Вытравленным, посеревшим зрением глядел он на пригорок, и все там
представлялось ему серым и незнакомым: сиротливо-серые избы, серые ветлы,
серые огороды, сбегавшие вниз по бугру, серые ставни на каких-то потухших,
незрячих окнах родной избы... И вся деревня казалась жалко обнаженной под
куда-то отдалившимся, ставшим вдруг равнодушно-бездонным небом, будто неба и
не было вовсе, будто его сорвало и унесло, как срывает и уносит крышу над
обжитым и казавшимся надежным прибежищем.
Не хотелось Касьяну сейчас в деревню, не тянуло его и домой. Ему
чудилось, будто их изба тоже стояла без крыши, обезглавленная до самого
сруба, с разверстой дырой в серую пустоту, и он, все более раздражаясь, не
понимал, почему так рвется туда Натаха, где уже нельзя было ни спрятаться,
ни укрыться.
- Да не беги ты как полоумная! Сядь, отдохни перед горой-то!
- Ничего уж...
- Экая дура!
- Теперь вот оно, добежали.
- Да ведь не пожар, успеется.
- Кабы б не пожар...
- Па, а па! - вскинул на отца возбужденный взгляд Сергунок.- А тебе
чего дадут: ружье или наган?
Касьян досадливо озирнулся на Сергунка, но тот, должно быть, воображая
себе все это веселой игрой в казаки-разбойники, горделиво посматривал на
крупно шагавшего отца, и Касьян сказал:
- Ружье, Сережа, ружье.
- А ты стрелять умеешь?
- Да помолчи ты...
- Ну, пап!
- Чего ж там уметь: заряжай да пали.
Невольно перекидываясь в те годы, когда отбывал действительную, Касьян
с неприятным смущением, однако, вспомнил, что не часто доводилось стрелять
из винтовки: день-деньской, бывало, с мешками да тюками, с лошадьми да
навозом. Не нужно оно было ни для какой надобности, это самое ружье.

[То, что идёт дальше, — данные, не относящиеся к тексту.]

-- ==== Sys2Proof/Laws/Codec.lean ====
section
/-! SUPPORT. The codec's small lemmas: the (opcode, operand) view, the fields of a word, and where the packed word puts them. -/

namespace Sys2Proof

/-! ### The view of an instruction as an opcode and an operand -/

@[simp] theorem Instr.of_op_operand (i : Instr) : Instr.of i.op i.operand = i := by
  cases i <;> rfl

@[simp] theorem Instr.op_of (op : Opcode) (o : Operand) : (Instr.of op o).op = op := by
  cases op <;> cases o <;> rfl

@[simp] theorem Instr.operand_of (op : Opcode) (o : Operand) : (Instr.of op o).operand = o := by
  cases op <;> cases o <;> rfl

/-! ### Opcodes -/

@[simp] theorem Opcode.ofCode_code (op : Opcode) : Opcode.ofCode op.code = some op := by
  cases op <;> rfl

theorem Opcode.code_le (op : Opcode) : op.code ≤ 8 := by
  cases op <;> decide

/-- A field value names an opcode exactly when it is at most 8 (30_encoding.md R81, R82). -/
theorem Opcode.ofCode_eq_none_iff (n : Nat) : Opcode.ofCode n = none ↔ 8 < n := by
  match n with
  | 0 | 1 | 2 | 3 | 4 | 5 | 6 | 7 | 8 => simp [Opcode.ofCode]
  | n + 9 => simp [Opcode.ofCode]

theorem Opcode.code_of_ofCode {n : Nat} {op : Opcode} (h : Opcode.ofCode n = some op) : op.code = n := by
  match n with
  | 0 | 1 | 2 | 3 | 4 | 5 | 6 | 7 | 8 =>
    simp only [Opcode.ofCode, Option.some.injEq] at h
    subst h
    rfl
  | n + 9 => simp [Opcode.ofCode] at h

/-! ### Operands -/

theorem Operand.value_lt (o : Operand) : o.value < o.mode.rangeSize := by
  cases o <;> exact BitVec.isLt _

@[simp] theorem Operand.ofValue_mode_value (o : Operand) : Operand.ofValue o.mode o.value = o := by
  cases o <;> simp [Operand.ofValue, Operand.mode, Operand.value]

@[simp] theorem Operand.mode_ofValue (m : Mode) (v : Nat) : (Operand.ofValue m v).mode = m := by
  cases m <;> rfl

theorem Operand.value_ofValue {m : Mode} {v : Nat} (h : v < m.rangeSize) : (Operand.ofValue m v).value = v := by
  cases m <;> simp only [Operand.ofValue, Operand.value, Mode.rangeSize] at * <;>
    exact BitVec.toNat_ofNat .. ▸ Nat.mod_eq_of_lt h

/-- A mode's range ends at most at 1055 (30_encoding.md R84). -/
theorem Mode.offset_add_lt {m : Mode} {v : Nat} (h : v < m.rangeSize) : m.offset + v < 1056 := by
  cases m <;> simp only [Mode.offset, Mode.rangeSize] at * <;> omega

/-! ### The fields of a word -/

theorem opcodeField_toNat (w : Word) : (opcodeField w).toNat = w.toNat / 4096 := by
  have := w.isLt
  simp only [opcodeField, BitVec.extractLsb'_toNat, Nat.shiftRight_eq_div_pow]
  omega

theorem operandField_toNat (w : Word) : (operandField w).toNat = w.toNat % 4096 := by
  simp only [operandField, BitVec.extractLsb'_toNat, Nat.shiftRight_zero]

/-- The packed word read as a number (30_encoding.md R88): the mask never changes a value in its mode's range. -/
theorem packWord_toNat {op : Nat} {m : Mode} {v : Nat} (hop : op < 16) (hv : v < m.rangeSize) :
    (packWord op m v).toNat = op * 4096 + (m.offset + v) := by
  have hlt := Mode.offset_add_lt hv
  unfold packWord
  generalize m.offset + v = x at hlt
  have hmask : x % 65536 &&& 4095 = x := by
    rw [Nat.mod_eq_of_lt (by omega), show (4095 : Nat) = 2 ^ 12 - 1 from rfl, Nat.and_two_pow_sub_one_eq_mod]
    exact Nat.mod_eq_of_lt (by omega)
  have hop' : ((op % 65536) <<< 12) % 65536 = op <<< 12 := by
    rw [Nat.mod_eq_of_lt (a := op) (by omega), Nat.shiftLeft_eq]
    exact Nat.mod_eq_of_lt (by omega)
  simp only [BitVec.toNat_or, BitVec.toNat_shiftLeft, BitVec.toNat_ofNat, BitVec.toNat_and, Nat.reducePow,
    Nat.reduceMod, hmask, hop']
  rw [Nat.shiftLeft_eq, Nat.mul_comm, Nat.two_pow_add_eq_or_of_lt (i := 12) (by omega)]

/-! ### Classification (30_encoding.md R85), both ways -/

/-- The field an operand is packed into classifies as that operand. -/
theorem classify_of (o : Operand) (f : BitVec 12) (h : f.toNat = o.mode.offset + o.value) : classify f = some o := by
  have hv := o.value_lt
  cases o <;> simp only [Operand.mode, Operand.value, Mode.offset, Mode.rangeSize, classify] at * <;> rw [h]
  case direct a => rw [if_pos (by omega)]; simp [Operand.ofValue]
  case indirect a => rw [if_neg (by omega), if_pos (by omega)]; simp [Operand.ofValue]
  case immediate a => rw [if_neg (by omega), if_neg (by omega), if_pos (by omega)]; simp [Operand.ofValue]
  case register a => rw [if_neg (by omega), if_neg (by omega), if_neg (by omega), if_pos (by omega)]; simp [Operand.ofValue]
  case registerIndirect a => rw [if_neg (by omega), if_neg (by omega), if_neg (by omega), if_neg (by omega), if_pos (by omega)]; simp [Operand.ofValue]

/-- Only the field an operand is packed into classifies as it. -/
theorem classify_some {f : BitVec 12} {o : Operand} (h : classify f = some o) : f.toNat = o.mode.offset + o.value := by
  simp only [classify] at h
  split at h
  · cases h; rw [Operand.mode_ofValue, Operand.value_ofValue (by simp only [Mode.rangeSize]; omega)]; simp [Mode.offset]
  split at h
  · cases h; rw [Operand.mode_ofValue, Operand.value_ofValue (by simp only [Mode.rangeSize]; omega)]; simp only [Mode.offset]; omega
  split at h
  · cases h; rw [Operand.mode_ofValue, Operand.value_ofValue (by simp only [Mode.rangeSize]; omega)]; simp only [Mode.offset]; omega
  split at h
  · cases h; rw [Operand.mode_ofValue, Operand.value_ofValue (by simp only [Mode.rangeSize]; omega)]; simp only [Mode.offset]; omega
  split at h
  · cases h; rw [Operand.mode_ofValue, Operand.value_ofValue (by simp only [Mode.rangeSize]; omega)]; simp only [Mode.offset]; omega
  · cases h

/-- The reserved range (R84). -/
theorem classify_none_iff (f : BitVec 12) : classify f = none ↔ 1056 ≤ f.toNat := by
  simp only [classify]
  split_ifs <;> simp <;> omega

end Sys2Proof
end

- Ружье лучше! - распалял себя мальчишеским разговором Сергунок.- К
ружью можно штык привинтить. Пырнул - и дух вон.
- Ага, можно и штык...
- Штык, он во-острый! Я видел у Веньки Зябы. Он у них в амбаре под
латвиной спрятан. Только весь поржаветый.
- Што, говоришь, в амбаре? - вяло переспросил Касьян, занятый своими
мыслями.
- Да штык! У Веньки у Зябы.
- А-а! Ну-ну...
- Вот бы мне такой! Я бы наточил его - ой-ой! Раз их, рраз! Да, пап? И
готово!
- Кого это?
- Всех врагов! А чего они лезут.
- А мне стык? - подхватил новое слово Митюнька.- Я тоза хоцю сты-ык!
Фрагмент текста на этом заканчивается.